Visualization of Topic Distributions

To look at the models more easily, I’ll name the strings with the top 5 most likely terms for each topic.

Show code
top5termsPerTopic <- terms(topicModel, 5)
topicNames <- apply(top5termsPerTopic, 2, paste, collapse=" ")

After looking into the documents, I can visualize the topic distributions within the documents.

Show code
N <- length(exampleIds)
# get topic proportions form example documents
topicProportionExamples <- theta[exampleIds,]
colnames(topicProportionExamples) <- topicNames
vizDataFrame <- melt(cbind(data.frame(topicProportionExamples), document = factor(1:N)), variable.name = "topic", id.vars = "document")  
ggplot(data = vizDataFrame, aes(topic, value, fill = document), ylab = "proportion") + 
  geom_bar(stat="identity") +
  theme(axis.text.x = element_text(angle = 90, hjust = 1)) +  
  coord_flip() +
  facet_wrap(~ document, ncol = N)

Topic Ranking

I will try to get a more meaningful order of top terms per topic by re-ranking them with a specific score (Chang et al. 2009).

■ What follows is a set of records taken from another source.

-- ==== Sys2Proof/Machine/Flags.lean ====
section
/-! DEFINITION. The flags and status words a program can observe (spec 10_state.md R46) and the interrupt output
(60_exceptions.md R270). The block has no arithmetic condition codes (R46). -/

namespace Sys2Proof.Machine

/-- STATUS as a word (10_state.md R24). -/
def Status.word (f : Status) : Word :=
  BitVec.ofNat 32 (bitNat f.busy + 2 * bitNat f.done + 4 * bitNat f.err + 8 * bitNat f.cmdLost + 16 * bitNat f.wrLost)

/-- A host write to STATUS: write-1-to-clear on DONE, CMD_LOST and WR_LOST, no effect on the other bits (R24). -/
def Status.acknowledge (f : Status) (v : Word) : Status :=
  { f with
    done := f.done && !v.getLsbD 1
    cmdLost := f.cmdLost && !v.getLsbD 3
    wrLost := f.wrLost && !v.getLsbD 4 }

/-- IRQ_EN as a word (10_state.md R25). -/
def IrqEnable.word (e : IrqEnable) : Word := BitVec.ofNat 32 (bitNat e.doneIe + 2 * bitNat e.errIe)

/-- The level-sensitive interrupt output (60_exceptions.md R270). -/
def State.irq (s : State) : Bool := (s.status.done && s.irqEn.doneIe) || (s.status.err && s.irqEn.errIe)

/-- The number of an error code (60_exceptions.md R260). -/
def ErrCode.number (c : ErrCode) : Nat :=
  match c with
  | .none => 0
  | .illegal => 1
  | .state => 2
  | .ioBounds => 3
  | .ioOverflow => 4
  | .corrupt => 5
  | .unsupported => 6

/-- PARAM (10_state.md R22). -/
def paramWord (par : Params) : Word :=
  BitVec.ofNat 32 (par.ns + 2 ^ 4 * par.np + 2 ^ 8 * par.nt + 2 ^ 16 * par.sv0MaxRows)

/-- ID (10_state.md R21). -/
def idWord : Word := 0x42530001#32

/-- S_CFG (10_state.md R35). -/
def StreamSlot.cfgWord (v : StreamSlot) : Word := BitVec.ofNat 32 (bitNat v.valid + 2 * bitNat v.be)

/-- The number of a pump mode (10_state.md R37). -/
def modeNumber (m : PumpMode) : Nat :=
  match m with
  | .msb => 0
  | .jpeg => 1
  | .msb32 => 2

/-- P_STAT (10_state.md R38): F and PAD are 7-bit fields. -/
def Pump.statWord (p : Pump) : Word :=
  BitVec.ofNat 32
    (bitNat p.valid + 2 * modeNumber p.mode + 8 * bitNat p.ended + 16 * bitNat p.marker +
      2 ^ 8 * (p.cache.length % 2 ^ 7) + 2 ^ 16 * (p.pad % 2 ^ 7))

/-- P_CONSUMED (10_state.md R38). -/
def Pump.consumedWord (p : Pump) : Word := BitVec.ofNat 32 p.consumed.toNat

/-- P_CACHE_HI, the leading bits of a cache of width CW (10_state.md R38). -/
def Pump.cacheHi (width : Nat) (p : Pump) : Word := BitVec.ofNat 32 (bitsVal ((p.cache ++ zeros width).take 32))

/-- P_CACHE_LO, the next bits of a cache of width CW (10_state.md R38). -/
def Pump.cacheLo (width : Nat) (p : Pump) : Word :=
  BitVec.ofNat 32 (bitsVal (((p.cache ++ zeros width).drop 32).take 32))

/-- The number of a table state (10_state.md R40). -/
def TableState.number (t : TableState) : Nat :=
  match t with
  | .empty => 0
  | .counts => 1
  | .values => 2
  | .ready => 3

/-- T_STAT (10_state.md R41): NVALUES is a 9-bit field. -/
def HuffTable.statWord (t : HuffTable) : Word :=
  BitVec.ofNat 32 (t.state.number + 4 * bitNat t.dng16 + 2 ^ 16 * (t.nvalues % 2 ^ 9))

/-- FJ_STAT (10_state.md R33): RAW_BITS is a 5-bit and MAX_BITS an 8-bit field. -/
def Fuji.statWord (f : Fuji) : Word :=
  BitVec.ofNat 32 (bitNat f.valid + 2 ^ 8 * (f.rawBits % 2 ^ 5) + 2 ^ 16 * (f.maxBits % 2 ^ 8))

/-- SV0.rows (10_state.md R42). -/
def Sv0.rows (v : Sv0) : Nat := v.stripes.length

/-- SV0_STAT (10_state.md R34). -/
def Sv0.statWord (v : Sv0) : Word := BitVec.ofNat 32 (bitNat v.ready + 2 ^ 16 * (v.rows % 2 ^ 16))

end Sys2Proof.Machine
end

The idea of re-ranking terms is similar to the idea of TF-IDF. The more a term appears in top levels with regard to its probability, the less meaningful it is to describe the topic. Hence, the scoring advanced favors terms to describe a topic.

Show code
# re-rank top topic terms for topic names
topicNames <- apply(lda::top.topic.words(beta, 5, by.score = T), 2, paste, collapse = " ")

Approach 1

Sort topics according to their probability within the entire collection:

Show code
#mean probablities over all paragraphs
topicProportions <- colSums(theta) / nDocs(DTM)  
#assign the topic names we created before
names(topicProportions) <- topicNames     
#show summed proportions in decreased order
sort(topicProportions, decreasing = TRUE) 
     taliban afghan afghans peace women 
                                 0.2084 
      afghanistan war afghan kabul exit 
                                 0.2043 
   pentagon leader pakistan killed iran 
                                 0.1981 
trump military house democrats bounties 
                                 0.1961 
    biden china world refugees migrants 
                                 0.1932 

Approach 2

We count how often a topic appears as a primary topic within a paragraph This method is also called Rank-1.

Show code
countsOfPrimaryTopics <- rep(0, K)
names(countsOfPrimaryTopics) <- topicNames
for (i in 1:nDocs(DTM)) {
  topicsPerDoc <- theta[i, ] # select topic distribution for document i
  # get first element position from ordered list
  primaryTopic <- order(topicsPerDoc, decreasing = TRUE)[1] 
  countsOfPrimaryTopics[primaryTopic] <- countsOfPrimaryTopics[primaryTopic] + 1
}
sort(countsOfPrimaryTopics, decreasing = TRUE)
     taliban afghan afghans peace women 
                                    431 
trump military house democrats bounties 
                                    412 
    biden china world refugees migrants 
                                    380 
      afghanistan war afghan kabul exit 
                                    349 
   pentagon leader pakistan killed iran 
                                    300 

Sorting topics by the Rank-1 method places topics with rather specific thematic coherences in upper ranks of the list.

Wordcloud of Topic

The wordcloud is a good preliminary way to look at the topics. I’ll choose topic “3”, because across the five sample documents, topic “3” seems to be the most broad capture of the headline topic prevalence over the time period in the modeling. It is also intuitively not an unreasonable choice.

Show code
# visualize topics as word cloud
topicToViz <- 3 # change for your own topic of interest
#topicToViz <- grep('fear', topicNames)[1] # Or select a topic by a term contained in its name
# select to 40 most probable terms from the topic by sorting the term-topic-probability vector in decreasing order
top40terms <- sort(tmResult$terms[topicToViz,], decreasing=TRUE)[1:40]
words <- names(top40terms)
# extract the probabilites of each of the 40 terms
probabilities <- sort(tmResult$terms[topicToViz,], decreasing=TRUE)[1:40]
# visualize the terms as wordcloud
mycolors <- brewer.pal(8, "Dark2")
wordcloud(words, probabilities, random.order = FALSE, color = mycolors)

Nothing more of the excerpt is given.